The Delhi High Court further elaborated when the special audit can be undertaken by the Assessing Officer. Section 142(2A) was not a provision which enabled the Assessing Officer to delegate his powers and functions which he could perform, to the Special Auditor. The provision had been enacted to enable the Assessing Officer to take help of a specialist, who understood accounts and accountancy practices when the accounts were complex and the Assessing Officer affirms that he could not understand and comprehend them fully till he took the said help and assistance. Interests of the Revenue were another aspect, which had to be taken into account.
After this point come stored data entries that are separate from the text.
-- ==== Sys2Proof/Machine/Alu.lean ====
section
/-!
DEFINITION. Register loads, arithmetic, logic, shifts, random and the reserved words of family 8 (41_alu.md). None of
them changes PC beyond the fetch's advance, accesses memory or faults.
-/

namespace Sys2Proof.Machine

/-- 6xkk (R67). -/
def execLdVxKk (x : Reg) (kk : Byte) (s : State) : Result := .next (s.setV x kk)

/-- 7xkk: modulo 256, no flag (R68). -/
def execAddVxKk (x : Reg) (kk : Byte) (s : State) : Result := .next (s.setV x (s.getV x + kk))

/-- 8xy0 (R69). -/
def execLdVxVy (x y : Reg) (s : State) : Result := .next (s.setV x (s.getV y))

/-- 8xy1, no flag (R70). -/
def execOr (x y : Reg) (s : State) : Result := .next (s.setV x (s.getV x ||| s.getV y))

/-- 8xy2, no flag (R71). -/
def execAnd (x y : Reg) (s : State) : Result := .next (s.setV x (s.getV x &&& s.getV y))

/-- 8xy3, no flag (R72). -/
def execXor (x y : Reg) (s : State) : Result := .next (s.setV x (s.getV x ^^^ s.getV y))

/-- 8xy4: VF is the carry, then V[x] is the sum modulo 256 (R73, R66). -/
def execAddVxVy (x y : Reg) (s : State) : Result :=
  let a := s.getV x
  let b := s.getV y
  .next (flagThenResult x (carryFlag a b) (a + b) s)

/-- 8xy5: VF is NOT borrow, then V[x] is V[x] - V[y] (R74, R66). -/
def execSub (x y : Reg) (s : State) : Result :=
  let a := s.getV x
  let b := s.getV y
  .next (flagThenResult x (notBorrowFlag a b) (a - b) s)

/-- 8xy6: VF is bit 0, then V[x] is shifted right by one; y is ignored (R75, R66). -/
def execShr (x : Reg) (s : State) : Result :=
  .next (flagThenUpdate x (shrFlag (s.getV x)) (fun a => a >>> 1) s)

/-- 8xy7: VF is NOT borrow, then V[x] is V[y] - V[x] (R76, R66). -/
def execSubn (x y : Reg) (s : State) : Result :=
  let a := s.getV x
  let b := s.getV y
  .next (flagThenResult x (notBorrowFlag b a) (b - a) s)

/-- 8xyE for either value of SHL_VF_RAW: VF is bit 7, then V[x] is shifted left by one in 8 bits (R77, R66). -/
def shiftLeft (raw : Bool) (x : Reg) (s : State) : State :=
  flagThenUpdate x (shlFlag raw (s.getV x)) (fun a => a <<< 1) s

/-- 8xyE on this hardware; y is ignored (R77). -/
def execShl (x : Reg) (s : State) : Result := .next (shiftLeft shlVfRaw x s)

/-- Cxkk: the byte sampled in this Step, masked (R78). -/
def execRnd (x : Reg) (kk : Byte) (s : State) : Result := .next (s.sampled.setV x (s.rndByte &&& kk))

/-- 8xyN reserved: nothing (R79). -/
def execNop8 (s : State) : Result := .next s

end Sys2Proof.Machine
end

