-- ==== Sys2Proof/Certificates/Slice0/Obligations.lean ====
section
/-!
DEFINITION. The statements about the model, in the order of OBLIGATIONS.json. "s" is a state whose PC the fetch has
already advanced wherever a statement is about exec (30_encoding.md R53). A statement that cites an instruction's rule
also says which words are that instruction, by the format of 30_encoding.md R44 (encNnn, encXKk, encXYN).
-/

open Sys2Proof Sys2Proof.Machine

/-! Encoding. -/

/-- Words written out bit by bit from the patterns of 30_encoding.md R46 and R49, one or more of each format and of each
family with a sub-dispatch; families 4, 6, 7, 9, A and C are not among them. That 01E0 is a jump and no clear is the
spec's decision D7. -/
def Obligations.WordsWrittenOutDecode : Prop :=
  decode 0b0000000011100000 = .cls ∧ decode 0b0000000011101110 = .ret ∧
  decode 0b0000000111100000 = .sys 0x1E0 ∧ decode 0b0001001000110100 = .jp 0x234 ∧
  decode 0b0010101010111100 = .call 0xABC ∧ decode 0b0011010110100111 = .seVxKk 5 0xA7 ∧
  decode 0b0101101010110000 = .seVxVy 0xA 0xB 0 ∧ decode 0b1000101001110110 = .shrVx 0xA 7 ∧
  decode 0b1000000100101000 = .nop8 1 2 8 ∧ decode 0b1011001100000000 = .jpV0 0x300 ∧
  decode 0b1101000100100011 = .drw 1 2 3 ∧ decode 0b1110010110011110 = .skp 5 ∧
  decode 0b1111001001100101 = .ldVxMem 2 ∧ decode 0b1111001011111111 = .nopf 2 0xFF

/-- Every well-formed instruction is what its word decodes to: no operand bit is dropped. -/
def Obligations.DecodeOfEncodeIsTheInstruction : Prop :=
  ∀ i : Instr, i.wellFormed = true → decode (encode i) = i

/-- Every one of the 65536 words decodes to a well-formed instruction (30_encoding.md R50) whose word it is. That no bit
of a word is lost is the model's choice: ignored bits are kept as operands (log 10). -/
def Obligations.EncodeOfDecodeIsTheWord : Prop :=
  ∀ op : Word, (decode op).wellFormed = true ∧ encode (decode op) = op

/-- The decoder picks the first row of the opcode table that the word matches (30_encoding.md R47). -/
def Obligations.DecoderPicksTheFirstMatchingRow : Prop :=
  ∀ op : Word, (firstRow op).map OpcodeRow.mnemonic = some (decode op).mnemonic

/-! The Step event and the agenda. -/

/-- A running machine executes the instruction that the two bytes at PC spell, big-endian, each address masked, on the
state whose PC is advanced by 2 (30_encoding.md R53, 20_memory.md R30; the wrap of PC is decision D3). That a machine without an event in hand steps by a Step is the model's choice (log 1). -/
def Obligations.StepRunsTheDecodedInstruction : Prop :=
  ∀ (s : State) (hi8 lo8 : Byte), s.running →
    Memory.read s.mem (s.pc.toNat % 4096) = hi8 → Memory.read s.mem ((s.pc.toNat + 1) % 4096) = lo8 →
    step s = exec (decode (hi8 ++ lo8)) { s with pc := s.pc + 2 }

/-- A Step(rnd) that the environment has lined up executes one instruction with `rnd` driven during it and then
leaves the port as it was. The agenda is the model's own (log 1), and so is the port (log 2). -/
def Obligations.IssuedStepRunsWithItsRandomByte : Prop :=
  ∀ (s : State) (rnd : Byte) (rest : List Event),
    s.agenda = .step rnd :: rest → s.fault = .none → s.wait.active = false →
    ∃ t, exec (decode s.fetchWord) { s with agenda := rest, rndPort := some rnd, pc := s.pc + 2 } = .next t ∧
      step s = .next { t with rndPort := s.rndPort }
A genuine attempt to understand the accounts and entries must be made and only when questions were raised with regard to accounts and entries and when the explanation offered was unsatisfactory or verification was not possible without help and assistance of the special auditor, action under Section 142(2A) was required.
In ‘DLF Limited and another V. Additional Commissioner of Income Tax and another’ – 2014 (4) TMI 78 - DELHI HIGH COURT the High Court held that the powers under Section 142(2A) have to be exercised in terms of the legislative provisions. The object and purpose behind the legislation is to facilitate investigation and proper determination of the tax liability. The importance and relevancy of the legislation cannot be underestimated and it is a power available with the Assessing Officer to aid and assist him. Accounts should be accurate and provide real time record of the financial transactions of the assessee. It is also a fact that the business transactions have become more complicated and accounting entries more complex than ever before. This may be one of the cause why possibly frauds could not be detected in some cases. Indeed such cases have made the audit work more comprehensive, intrusive and investigative. Ethical managements may at times regard such enquiries as an unwarranted intrusion or a hounding approach. Section 142(2A) does not permit fishing or roving inquiry approach or a witch hunt but is regulated provision which accepts the need and necessity of the Assessing Officer to take help of an expert accountant, i.e., a Chartered Accountant, a person who is academically qualified and has practical experience to understand accounts and unearth tax evasion or furnishing of inaccurate particulars etc., The provision balances the right of the Revenue with the inconvenience which the Assessee may face. Assessing Officers are not Chartered Accountants and when required and permissible, they can take help and assistance from the qualified specialists to complete the assessment and determine the taxable income of the assessee.